We can remember the town name as follows:
So now we have this, which is a complete working program that we can compile and test on our simplified input ... this time with town names of multiple words.

Add complexity: Add more rows

All right. Next let's remove our simplifying assumption that says tempdata only contains one row. In other words, lets deal with several rows of data.

The key here is going to be determining that there is no more data to read. There's a trick to this: If you read in from an ifstream object and you come to the end of the file, the ifstream object goes into an error state.

Recall
If an istream is cast to a bool, it goes to false if it's in an error state, and true otherwise. So all we have to do is place the
fin >> s
that reads in the first string of a line in the while loop test-condition, and we'll fall out of the loop when the file ends and there is no "next line" to read.
Here's a solution along these lines.

Add complexity: Add headers

Next let's lift the assumption that all this header information has been stripped out of the file. How can we read through that garbage to get to the stuff we care about? Well, notice that the last word in the header is "NAME", and that it only occurs in that one place. We can keep reading in strings until we read the string "NAME"! This is pretty simple, it looks something like this:

...
  // Read in (and ignore!) header information
  string kill;
  while( (fin >> kill) && (kill != "NAME") )
  {
     // do nothing: ignore header info
  }

Add complexity: User can specify a data file

Lastly, we need to modify our program so that the file name is input by the user, as opposed to being hard-coded into the program.
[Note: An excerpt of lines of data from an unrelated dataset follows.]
-- ==== Sys2Proof/Certificates/Slice0/Obligations.lean ====
section
/-! DEFINITION. The statements for the provers. -/

open Sys2Proof Sys2Proof.Machine

def pointSums (x : NrgPoint) : Prop :=
  x.regs.length = 28 ∧ ∀ r, r < 7 → x.regs.getD r 0 = (x.regs.getD (7 + r) 0 + x.regs.getD (14 + r) 0 + x.regs.getD (21 + r) 0) % 2 ^ 64

/-- A step of the state with a command in front of its queue is that command's effect on the state with the rest of the queue.
On an empty queue one counter cycle of module time passes (R187): while module time runs it goes on by the increment, modulo
its range; that this is what a step on an empty queue does is the model's own choice (log entry 1). -/
def Obligations.StepRunsTheFrontCommand : Prop :=
  (∀ (c : Instr) (s : State), step { s with pending := c :: s.pending } = exec c s) ∧
  (∀ s : State, s.pending = [] → step s = .next s.counterCycle) ∧
  (∀ s : State, s.counterCycle = if s.timeRun then { s with time := (s.time + s.tim.incr) % timeTop } else s)

/-- No command of the table ends the run: for every command and every state, exec answers a next state. -/
def Obligations.EveryCommandCompletes : Prop :=
  ∀ (c : Instr) (s : State), ∃ t, exec c s = .next t

/-- Right after reset GLB.STATE reads BOOT, every register reads its reset value, no fault is active, the module holds no
custody, no command waits, and BLOCK_ID of every block k holds k, revision 3 and the signature 0x4E52. -/
def Obligations.ResetLeavesResetValues : Prop :=
  (State.reset.st = stBoot) ∧
  (∀ a, State.reset.rd a = resetWord a) ∧
  (State.reset.faults = [] ∧ State.reset.get Reg.GLB_STATE_HEALTH = 0) ∧
  (State.reset.flag Reg.GLB_STATUS_HOLD = false ∧ State.reset.pair.gateOpen = false) ∧
  (State.reset.pending = []) ∧
  (∀ k, k < 26 → State.reset.rd (k * 0x10000) = BitVec.ofNat 32 (k * 2 ^ 24 + 3 * 2 ^ 16 + 0x4E52))

/-- In every state whose register store is canonical (addresses strictly rising, no entry equal to the reset word of its
address), every step of every command leaves a canonical store. So two states whose registers read the same hold the same
store. -/
def Obligations.StepKeepsRegistersCanonical : Prop :=
  ∀ s t : State, s.wf → step s = .next t → t.wf

/-- The state after reset has a canonical register store. -/
def Obligations.ResetIsCanonical : Prop :=
  State.reset.wf

/-- VMAIN_VALID while VMAIN is absent (OFF, VIGIL) journals the changes of state made since, and resets the module with the
cause Power (R76, R113, R115). VVG_IN_RANGE in OFF enters VIGIL and marks that vigil metering ran (R74, R113). VVG_LOW in
VIGIL enters OFF and adds the pulses lost to those counted (R73). HOLDUP_END after a detected power failure stops module time and
enters VIGIL where VVG is in range and OFF otherwise (R82, R113). PFW_DEASSERT ends the PFW condition and clears fault 0x0001,
and nothing else; PFW_HOLD_TIMEOUT with PFW_N asserted and VMAIN in range raises fault 0x0001 of class F1, and nothing else (R79, R128). -/
def Obligations.SupplyEventsMoveTheModule : Prop :=
  (∀ s : State, s.mainAbsent = true → exec .vmainValid s = .next (
       let s1 := s.boot.trail.foldl (fun (s : State) x => s.journalAdd (.stateChange x.1 x.2 0 s.ns)) s
       { s1 with boot := { s1.boot with vmain := true, trail := [] } }.moduleReset Reg.GLB_RESET_CAUSE_POWER true false)) ∧
  (∀ s a : State, s.st = stOff → a = { s with boot := { s.boot with vvg := true } } →
       exec .vvgInRange s = .next a.goVigil ∧ a.goVigil.st = stVigil ∧ a.goVigil.boot.vvg = true ∧ a.goVigil.boot.vigilRan = true) ∧
  (∀ (s a : State) (lost : Nat), s.st = stVigil → a = { s with boot := { s.boot with vvg := false } } →
       exec (.vvgLow lost) s = .next { a.goOff with boot := { a.goOff.boot with vigilLost := s.boot.vigilLost + lost } } ∧
       a.goOff.st = stOff ∧ a.goOff.boot.vvg = false) ∧
  (∀ s a : State, s.boot.detected.isSome = true → a = { s with boot := { s.boot with detected := none, pfw := false }, timeRun := false } →
       exec .holdupEnd s = .next (if s.boot.vvg then a.goVigil else a.goOff) ∧
       a.goVigil.st = stVigil ∧ a.goVigil.timeRun = false ∧ a.goVigil.boot.detected = none ∧
       a.goOff.st = stOff ∧ a.goOff.timeRun = false ∧ a.goOff.boot.detected = none) ∧
  (∀ s : State, exec .pfwDeassert s = .next ({ s with boot := { s.boot with pfw := false } }.clearFault 0x0001 0)) ∧
  (∀ s : State, s.boot.pfw = true → s.boot.vmain = true → exec .pfwHoldTimeout s = .next (s.raise1 0x0001 1 0)) ∧
  (∀ s : State, ∃ t, exec .pfwDeassert s = .next t ∧ t.boot.pfw = false ∧ t.isActive 0x0001 0 = false) ∧
  (∀ s : State, s.boot.pfw = true → s.boot.vmain = true → ∃ t, exec .pfwHoldTimeout s = .next t ∧
       t.isActive 0x0001 0 = true ∧ t.st = s.st ∧ t.flag Reg.GLB_STATUS_HOLD = s.flag Reg.GLB_STATUS_HOLD)
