-- ==== Sys2Proof/Laws/State.lean ====
section
/-! SUPPORT. What each shared update leaves alone, one lemma per field per update, and that each keeps the register store
canonical. -/

namespace Sys2Proof.Machine

set_option linter.unusedSimpArgs false

variable (s : State)

/-- The fields that no shared update writes: the others are blanked. -/
def State.still (s : State) : State :=
  { s with regs := [], outbox := [], journal := State.reset.journal, evqPosted := [], pair := State.reset.pair, faults := [], rings := [], freeCtr := 0, time := 0, pub := State.reset.pub }

theorem still_pending {s t : State} (h : s.still = t.still) : s.pending = t.pending := by
  have e := congrArg State.pending h
  exact e

theorem still_hiLatch {s t : State} (h : s.still = t.still) : s.hiLatch = t.hiLatch := by
  have e := congrArg State.hiLatch h
  exact e

theorem still_timeRun {s t : State} (h : s.still = t.still) : s.timeRun = t.timeRun := by
  have e := congrArg State.timeRun h
  exact e

theorem still_tg {s t : State} (h : s.still = t.still) : s.tg = t.tg := by
  have e := congrArg State.tg h
  exact e

theorem still_commits {s t : State} (h : s.still = t.still) : s.commits = t.commits := by
  have e := congrArg State.commits h
  exact e

theorem still_multi {s t : State} (h : s.still = t.still) : s.multi = t.multi := by
  have e := congrArg State.multi h
  exact e

theorem still_inj {s t : State} (h : s.still = t.still) : s.inj = t.inj := by
  have e := congrArg State.inj h
  exact e

theorem still_boot {s t : State} (h : s.still = t.still) : s.boot = t.boot := by
  have e := congrArg State.boot h
  exact e

theorem still_tim {s t : State} (h : s.still = t.still) : s.tim = t.tim := by
  have e := congrArg State.tim h
  exact e

theorem still_slots {s t : State} (h : s.still = t.still) : s.slots = t.slots := by
  have e := congrArg State.slots h
  exact e

theorem still_core {s t : State} (h : s.still = t.still) : s.core = t.core := by
  have e := congrArg State.core h
  exact e

theorem still_cle {s t : State} (h : s.still = t.still) : s.cle = t.cle := by
  have e := congrArg State.cle h
  exact e

theorem still_svi {s t : State} (h : s.still = t.still) : s.svi = t.svi := by
  have e := congrArg State.svi h
  exact e

theorem still_mod {s t : State} (h : s.still = t.still) : s.mod = t.mod := by
  have e := congrArg State.mod h
  exact e

theorem still_adc {s t : State} (h : s.still = t.still) : s.adc = t.adc := by
  have e := congrArg State.adc h
  exact e

theorem still_per {s t : State} (h : s.still = t.still) : s.per = t.per := by
  have e := congrArg State.per h
  exact e

theorem still_ho {s t : State} (h : s.still = t.still) : s.ho = t.ho := by
  have e := congrArg State.ho h
  exact e

theorem still_rtc {s t : State} (h : s.still = t.still) : s.rtc = t.rtc := by
  have e := congrArg State.rtc h
  exact e

theorem still_swc {s t : State} (h : s.still = t.still) : s.swc = t.swc := by
  have e := congrArg State.swc h
  exact e

theorem still_macs {s t : State} (h : s.still = t.still) : s.macs = t.macs := by
  have e := congrArg State.macs h
  exact e

theorem still_mbs {s t : State} (h : s.still = t.still) : s.mbs = t.mbs := by
  have e := congrArg State.mbs h
  exact e

theorem still_sliceOp {s t : State} (h : s.still = t.still) : s.sliceOp = t.sliceOp := by
  have e := congrArg State.sliceOp h
  exact e

theorem still_keys {s t : State} (h : s.still = t.still) : s.keys = t.keys := by
  have e := congrArg State.keys h
  exact e

theorem still_aqe {s t : State} (h : s.still = t.still) : s.aqe = t.aqe := by
  have e := congrArg State.aqe h
  exact e

theorem still_nrg {s t : State} (h : s.still = t.still) : s.nrg = t.nrg := by
  have e := congrArg State.nrg h
  exact e

theorem still_lce {s t : State} (h : s.still = t.still) : s.lce = t.lce := by
  have e := congrArg State.lce h
  exact e

theorem still_rck {s t : State} (h : s.still = t.still) : s.rck = t.rck := by
  have e := congrArg State.rck h
  exact e

theorem still_bank {s t : State} (h : s.still = t.still) : s.bank = t.bank := by
  have e := congrArg State.bank h
  exact e
theorem still_dram {s t : State} (h : s.still = t.still) : s.dram = t.dram := by
  have e := congrArg State.dram h
  exact e

theorem State.still_mk (a1 a2 a3 a4 a5 a6 a7 a8 a9 a10) :
    ({ s with regs := a1, outbox := a2, journal := a3, evqPosted := a4, pair := a5, faults := a6, rings := a7, freeCtr := a8, time := a9, pub := a10 } : State).still = s.still := rfl

/-- A register reads the same whatever the other fields of the state are. -/
@[simp] theorem State.rd_of_fields (a : Nat) (b0 b1 b2 b3 b4 b5 b6 b7 b8 b9 b10 b11 b12 b13 b14 b15 b16 b17 b18 b19 b20 b21 b22 b23 b24 b25 b26 b27 b28 b29 b30 b31 b32 b33 b34 b35 b36 b37) :
    ({ s with pending := b0, hiLatch := b1, time := b2, timeRun := b3, outbox := b4, freeCtr := b5, evqPosted := b6, faults := b7, tg := b8, commits := b9, rings := b10, multi := b11, pair := b12, inj := b13, journal := b14, boot := b15, tim := b16, slots := b17, core := b18, cle := b19, svi := b20, pub := b21, mod := b22, adc := b23, per := b24, ho := b25, rtc := b26, swc := b27, macs := b28, mbs := b29, sliceOp := b30, keys := b31, aqe := b32, nrg := b33, lce := b34, rck := b35, bank := b36, dram := b37 } : State).rd a = s.rd a := rfl

@[simp] theorem State.get_of_fields (f : Field) (b0 b1 b2 b3 b4 b5 b6 b7 b8 b9 b10 b11 b12 b13 b14 b15 b16 b17 b18 b19 b20 b21 b22 b23 b24 b25 b26 b27 b28 b29 b30 b31 b32 b33 b34 b35 b36 b37) :
    ({ s with pending := b0, hiLatch := b1, time := b2, timeRun := b3, outbox := b4, freeCtr := b5, evqPosted := b6, faults := b7, tg := b8, commits := b9, rings := b10, multi := b11, pair := b12, inj := b13, journal := b14, boot := b15, tim := b16, slots := b17, core := b18, cle := b19, svi := b20, pub := b21, mod := b22, adc := b23, per := b24, ho := b25, rtc := b26, swc := b27, macs := b28, mbs := b29, sliceOp := b30, keys := b31, aqe := b32, nrg := b33, lce := b34, rck := b35, bank := b36, dram := b37 } : State).get f = s.get f := rfl

@[simp] theorem State.flag_of_fields (f : Field) (b0 b1 b2 b3 b4 b5 b6 b7 b8 b9 b10 b11 b12 b13 b14 b15 b16 b17 b18 b19 b20 b21 b22 b23 b24 b25 b26 b27 b28 b29 b30 b31 b32 b33 b34 b35 b36 b37) :
    ({ s with pending := b0, hiLatch := b1, time := b2, timeRun := b3, outbox := b4, freeCtr := b5, evqPosted := b6, faults := b7, tg := b8, commits := b9, rings := b10, multi := b11, pair := b12, inj := b13, journal := b14, boot := b15, tim := b16, slots := b17, core := b18, cle := b19, svi := b20, pub := b21, mod := b22, adc := b23, per := b24, ho := b25, rtc := b26, swc := b27, macs := b28, mbs := b29, sliceOp := b30, keys := b31, aqe := b32, nrg := b33, lce := b34, rck := b35, bank := b36, dram := b37 } : State).flag f = s.flag f := rfl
This is done, for example, as follows:

...
  // User enters file name
  string file;
  cout << "Enter name of input file: ";
  cin >> file;

  // Open census data file
  ifstream fin(file.c_str());
  if (!fin)
  {
    cout << "Error opening file!" << endl;
    return 0;
  }

An finally, here is a complete program!

Problems

  1. Census Statistics - The census keeps tables of populations and population densities for all of our states. Each state has its own file giving the names of all cities, towns, and CDP's ("census designated place" - this appears to be census-eese for "other") in that state. For example, take a look at Maryland's geographic census data. Getting information from these files presents us with problems that are very representative of what a lot of programming is about.
  2. Suppose your given a list of student names and alpha codes followed by a list of grades. Read this information in, and print out the name of the student with the highest average for the given grades. The format of your input is demonstrated in this example:
    John Jeffery Jones m040101 85, 95, 22, 54;
    Sandra Smith m040201 99, 98;
    Xavier Xenon Junior m050400 78, 80, 82, 84, 86, 88, 90;
    For this input, your program would print out
    Sandra Smith had the highest average.
    A good way to approach this problem would be to write three successive programs:
    1. A program that reads in students whose name is just one word, and whose list of grades always consists of a single score. For example, input for this might look like:
      Jones m040101 85
      Smith m040201 99
      Xenon m050400 78
    2. A program that reads in students whose names may consist of multiple words, but whose list of grades always consists of a single score. For example, input for this might look like:
      John Jeffery Jones m040101 85
      Sandra Smith m040201 99
      Xavier Xenon m050400 78
      Hint: Remember that if S is an object of type string and c is an object of type char, then c + S is the string object you get by tacking the character c onto the beginning of S.
    3. A program to solve the full problem.